Cyclooxygenase-2 Inhibitor Parecoxib Was Disclosed as a PPAR-γ Agonist by In Silico and In Vitro Assay  

Xiao, Bin (Laboratory of Clinical Pharmacy, Ordos Central Hospital, Ordos School of Clinical Medicine, Inner Mongolia Medical University)
Li, Dan-dan (College of Pharmacy, Pusan National University)

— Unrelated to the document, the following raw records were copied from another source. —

theorem test_unitVectorCommandsAct :
    (∃ (s : State) (u : Fin 16) (x : State) (c : CuSlot), IssuesB s u 0x01 ∧ x = afterA s u ∧ c = nextB s u) ∧
    (∃ (s : State) (u : Fin 16) (x : State) (c : CuSlot), IssuesB s u 0x02 ∧ x = afterA s u ∧ c = nextB s u) ∧
    (∃ (s : State) (u : Fin 16) (x : State) (c : CuSlot), IssuesB s u 0x03 ∧ x = afterA s u ∧ c = nextB s u) ∧
    (∃ (s : State) (u : Fin 16) (x : State) (c : CuSlot), IssuesB s u 0x04 ∧ x = afterA s u ∧ c = nextB s u) ∧
    (∃ (s : State) (u : Fin 16) (x : State) (c : CuSlot), IssuesB s u 0x05 ∧ x = afterA s u ∧ c = nextB s u) ∧
    (∃ (s : State) (u : Fin 16) (x : State) (c : CuSlot), IssuesB s u 0x07 ∧ x = afterA s u ∧ c = nextB s u) ∧
    (∃ (s : State) (u : Fin 16) (x : State) (c : CuSlot), IssuesB s u 0x18 ∧ x = afterA s u ∧ c = nextB s u) ∧
    (∃ (s : State) (u : Fin 16) (x : State) (c : CuSlot), IssuesB s u 0x19 ∧ x = afterA s u ∧ c = nextB s u) ∧
    (∃ (s : State) (u : Fin 16) (x : State) (c : CuSlot), IssuesB s u 0x1B ∧ x = afterA s u ∧ c = nextB s u) ∧
    (∃ (s : State) (u : Fin 16) (x : State) (c : CuSlot), IssuesB s u 0x1C ∧ x = afterA s u ∧ c = nextB s u) ∧
    (∃ (s : State) (u : Fin 16) (x : State) (c : CuSlot), IssuesB s u 0x06 ∧ x = afterA s u ∧ c = nextB s u ∧ c.xd % 2 = 0) ∧
    (∃ (s : State) (u : Fin 16) (x : State) (c : CuSlot), IssuesB s u 0x06 ∧ x = afterA s u ∧ c = nextB s u ∧ c.xd % 2 = 1) ∧
    (∃ (s : State) (u : Fin 16) (x : State) (c : CuSlot), IssuesB s u 0x08 ∧ x = afterA s u ∧ c = nextB s u ∧
      (s.cu u).mulBusy = false) ∧
    (∃ (s : State) (u : Fin 16) (x : State) (c : CuSlot), IssuesB s u 0x08 ∧ x = afterA s u ∧ c = nextB s u ∧
      (s.cu u).mulBusy = true) ∧
    (∃ (s : State) (u : Fin 16) (x : State) (c : CuSlot), IssuesB s u 0x10 ∧ x = afterA s u ∧ c = nextB s u ∧
      (s.cu u).mulBusy = false) ∧
    (∃ (s : State) (u : Fin 16) (x : State) (c : CuSlot), IssuesB s u 0x10 ∧ x = afterA s u ∧ c = nextB s u ∧
      (s.cu u).mulBusy = true) ∧
    (∃ (s : State) (u : Fin 16) (x : State) (c : CuSlot), IssuesB s u 0x11 ∧ x = afterA s u ∧ c = nextB s u ∧
      (s.cu u).mulBusy = false) ∧
    (∃ (s : State) (u : Fin 16) (x : State) (c : CuSlot), IssuesB s u 0x12 ∧ x = afterA s u ∧ c = nextB s u ∧
      (s.cu u).mulBusy = false) ∧
    (∃ (s : State) (u : Fin 16) (x : State) (c : CuSlot), IssuesB s u 0x13 ∧ x = afterA s u ∧ c = nextB s u ∧
      (s.cu u).mulBusy = false) ∧
    (∃ (s : State) (u : Fin 16) (x : State) (c : CuSlot), IssuesB s u 0x14 ∧ x = afterA s u ∧ c = nextB s u ∧
      (s.cu u).mulBusy = false) ∧
    (∃ (s : State) (u : Fin 16) (x : State) (c : CuSlot), IssuesB s u 0x15 ∧ x = afterA s u ∧ c = nextB s u ∧
      (s.cu u).mulBusy = false) ∧
    (∃ (s : State) (u : Fin 16) (x : State) (c : CuSlot), IssuesB s u 0x1A ∧ x = afterA s u ∧ c = nextB s u ∧ bit c.w 0 = false) :=
  ⟨⟨issuing 0 (0x01 * 2 ^ 26), 0, _, _, by unfold IssuesB; decide +kernel, rfl, rfl⟩,
   ⟨issuing 0 (0x02 * 2 ^ 26), 0, _, _, by unfold IssuesB; decide +kernel, rfl, rfl⟩,
   ⟨issuing 0 (0x03 * 2 ^ 26), 0, _, _, by unfold IssuesB; decide +kernel, rfl, rfl⟩,
   ⟨issuing 0 (0x04 * 2 ^ 26), 0, _, _, by unfold IssuesB; decide +kernel, rfl, rfl⟩,
   ⟨issuing 0 (0x05 * 2 ^ 26), 0, _, _, by unfold IssuesB; decide +kernel, rfl, rfl⟩,
   ⟨issuing 0 (0x07 * 2 ^ 26), 0, _, _, by unfold IssuesB; decide +kernel, rfl, rfl⟩,
   ⟨issuing 0 (0x18 * 2 ^ 26), 0, _, _, by unfold IssuesB; decide +kernel, rfl, rfl⟩,
   ⟨issuing 0 (0x19 * 2 ^ 26), 0, _, _, by unfold IssuesB; decide +kernel, rfl, rfl⟩,
   ⟨issuing 0 (0x1B * 2 ^ 26), 0, _, _, by unfold IssuesB; decide +kernel, rfl, rfl⟩,
   ⟨issuing 0 (0x1C * 2 ^ 26), 0, _, _, by unfold IssuesB; decide +kernel, rfl, rfl⟩,
   ⟨issuing 0 (0x06 * 2 ^ 26), 0, _, _, by unfold IssuesB; decide +kernel, rfl, rfl, by decide +kernel⟩,
   ⟨issuing 0 (0x06 * 2 ^ 26 + 4194304), 0, _, _, by unfold IssuesB; decide +kernel, rfl, rfl, by decide +kernel⟩,
   ⟨issuing 0 (0x08 * 2 ^ 26), 0, _, _, by unfold IssuesB; decide +kernel, rfl, rfl, by decide +kernel⟩,
   ⟨{ cfg [(R.CU_STATUS.STATE 0, 3)] with cus := [(0, { prog := [(0, BitVec.ofNat 64 ((0x08 * 2 ^ 26) * 2 ^ 32 + 0))], mulBusy := true })] },
      0, _, _, by unfold IssuesB; decide +kernel, rfl, rfl, by decide +kernel⟩,
   ⟨issuing 0 (0x10 * 2 ^ 26), 0, _, _, by unfold IssuesB; decide +kernel, rfl, rfl, by decide +kernel⟩,
   ⟨{ cfg [(R.CU_STATUS.STATE 0, 3)] with cus := [(0, { prog := [(0, BitVec.ofNat 64 ((0x10 * 2 ^ 26) * 2 ^ 32 + 0))], mulBusy := true })] },
      0, _, _, by unfold IssuesB; decide +kernel, rfl, rfl, by decide +kernel⟩,
   ⟨issuing 0 (0x11 * 2 ^ 26), 0, _, _, by unfold IssuesB; decide +kernel, rfl, rfl, by decide +kernel⟩,
   ⟨issuing 0 (0x12 * 2 ^ 26), 0, _, _, by unfold IssuesB; decide +kernel, rfl, rfl, by decide +kernel⟩,
   ⟨issuing 0 (0x13 * 2 ^ 26), 0, _, _, by unfold IssuesB; decide +kernel, rfl, rfl, by decide +kernel⟩,
   ⟨issuing 0 (0x14 * 2 ^ 26), 0, _, _, by unfold IssuesB; decide +kernel, rfl, rfl, by decide +kernel⟩,
   ⟨issuing 0 (0x15 * 2 ^ 26), 0, _, _, by unfold IssuesB; decide +kernel, rfl, rfl, by decide +kernel⟩,
   ⟨issuing 0 (0x1A * 2 ^ 26), 0, _, _, by unfold IssuesB; decide +kernel, rfl, rfl, by decide +kernel⟩⟩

Wang, Ying (College of Pharmacy, Pusan National University)
Kim, Eun La (College of Pharmacy, Pusan National University)
Zhao, Na (Laboratory of Clinical Pharmacy, Ordos Central Hospital, Ordos School of Clinical Medicine, Inner Mongolia Medical University)
Jin, Shang-Wu (The Fourth People's Hospital of Ordos)
Bai, Dong-Hao (The Fourth People's Hospital of Ordos)
Sun, Li-Dong (The Fourth People's Hospital of Ordos)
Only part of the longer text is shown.